[DATA FOR PROCESSING]

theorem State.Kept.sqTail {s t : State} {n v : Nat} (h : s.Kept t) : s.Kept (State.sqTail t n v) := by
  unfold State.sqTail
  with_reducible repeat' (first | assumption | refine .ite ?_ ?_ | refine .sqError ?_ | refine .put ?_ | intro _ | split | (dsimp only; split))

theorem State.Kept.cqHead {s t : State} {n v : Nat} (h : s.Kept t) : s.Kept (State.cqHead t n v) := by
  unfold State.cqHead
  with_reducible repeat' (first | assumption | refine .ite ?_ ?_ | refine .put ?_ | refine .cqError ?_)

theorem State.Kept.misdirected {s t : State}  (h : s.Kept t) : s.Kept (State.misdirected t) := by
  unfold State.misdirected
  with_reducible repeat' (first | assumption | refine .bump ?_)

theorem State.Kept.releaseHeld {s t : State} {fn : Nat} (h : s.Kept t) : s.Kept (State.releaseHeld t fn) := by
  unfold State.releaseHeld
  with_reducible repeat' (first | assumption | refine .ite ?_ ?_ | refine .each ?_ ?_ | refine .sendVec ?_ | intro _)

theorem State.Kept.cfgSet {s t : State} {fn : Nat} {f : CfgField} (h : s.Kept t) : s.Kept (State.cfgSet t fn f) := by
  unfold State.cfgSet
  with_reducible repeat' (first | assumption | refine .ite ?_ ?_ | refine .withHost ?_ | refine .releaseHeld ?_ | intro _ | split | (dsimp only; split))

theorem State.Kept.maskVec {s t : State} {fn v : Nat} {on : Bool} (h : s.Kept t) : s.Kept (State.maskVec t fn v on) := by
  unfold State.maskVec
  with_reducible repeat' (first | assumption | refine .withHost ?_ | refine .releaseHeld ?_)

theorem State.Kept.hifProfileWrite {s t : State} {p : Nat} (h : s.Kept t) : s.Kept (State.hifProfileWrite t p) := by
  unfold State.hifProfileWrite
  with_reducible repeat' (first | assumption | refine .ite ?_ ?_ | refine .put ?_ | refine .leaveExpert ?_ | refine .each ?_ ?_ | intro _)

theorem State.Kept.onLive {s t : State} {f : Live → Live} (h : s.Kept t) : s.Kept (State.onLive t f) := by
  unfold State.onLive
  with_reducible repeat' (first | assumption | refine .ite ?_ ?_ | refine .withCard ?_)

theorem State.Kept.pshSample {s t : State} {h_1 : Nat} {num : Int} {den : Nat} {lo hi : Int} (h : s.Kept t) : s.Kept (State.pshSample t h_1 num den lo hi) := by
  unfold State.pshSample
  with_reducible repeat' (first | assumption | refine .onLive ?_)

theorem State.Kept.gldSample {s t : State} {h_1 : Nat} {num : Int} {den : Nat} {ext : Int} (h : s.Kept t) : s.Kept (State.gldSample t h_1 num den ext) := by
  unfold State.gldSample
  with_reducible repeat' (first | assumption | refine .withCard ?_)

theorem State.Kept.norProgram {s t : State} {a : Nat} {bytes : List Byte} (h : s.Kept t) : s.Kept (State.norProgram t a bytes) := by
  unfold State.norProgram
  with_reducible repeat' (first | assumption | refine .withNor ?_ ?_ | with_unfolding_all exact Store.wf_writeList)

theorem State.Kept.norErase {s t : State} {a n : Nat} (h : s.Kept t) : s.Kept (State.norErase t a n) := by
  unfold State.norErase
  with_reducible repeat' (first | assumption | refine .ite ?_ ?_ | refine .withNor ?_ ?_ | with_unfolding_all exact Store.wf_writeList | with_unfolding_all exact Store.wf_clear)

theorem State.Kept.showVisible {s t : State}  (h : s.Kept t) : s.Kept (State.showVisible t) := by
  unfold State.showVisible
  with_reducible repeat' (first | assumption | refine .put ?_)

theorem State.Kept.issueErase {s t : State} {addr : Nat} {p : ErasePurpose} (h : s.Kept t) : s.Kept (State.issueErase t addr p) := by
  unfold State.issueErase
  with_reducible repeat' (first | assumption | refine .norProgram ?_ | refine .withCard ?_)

[/DATA FOR PROCESSING]

> [AIM OF THE TASK]
Up to and including the line with "unfold State.cfgSet", reproduce the material above exactly as it appears, starting from its first line.

> [OUTPUT BELOW]
theorem State.Kept.sqTail {s t : State} {n v : Nat} (h : s.Kept t) : s.Kept (State.sqTail t n v) := by
  unfold State.sqTail
  with_reducible repeat' (first | assumption | refine .ite ?_ ?_ | refine .sqError ?_ | refine .put ?_ | intro _ | split | (dsimp only; split))

theorem State.Kept.cqHead {s t : State} {n v : Nat} (h : s.Kept t) : s.Kept (State.cqHead t n v) := by
  unfold State.cqHead
  with_reducible repeat' (first | assumption | refine .ite ?_ ?_ | refine .put ?_ | refine .cqError ?_)

theorem State.Kept.misdirected {s t : State}  (h : s.Kept t) : s.Kept (State.misdirected t) := by
  unfold State.misdirected
  with_reducible repeat' (first | assumption | refine .bump ?_)

theorem State.Kept.releaseHeld {s t : State} {fn : Nat} (h : s.Kept t) : s.Kept (State.releaseHeld t fn) := by
  unfold State.releaseHeld
  with_reducible repeat' (first | assumption | refine .ite ?_ ?_ | refine .each ?_ ?_ | refine .sendVec ?_ | intro _)

theorem State.Kept.cfgSet {s t : State} {fn : Nat} {f : CfgField} (h : s.Kept t) : s.Kept (State.cfgSet t fn f) := by
  unfold State.cfgSet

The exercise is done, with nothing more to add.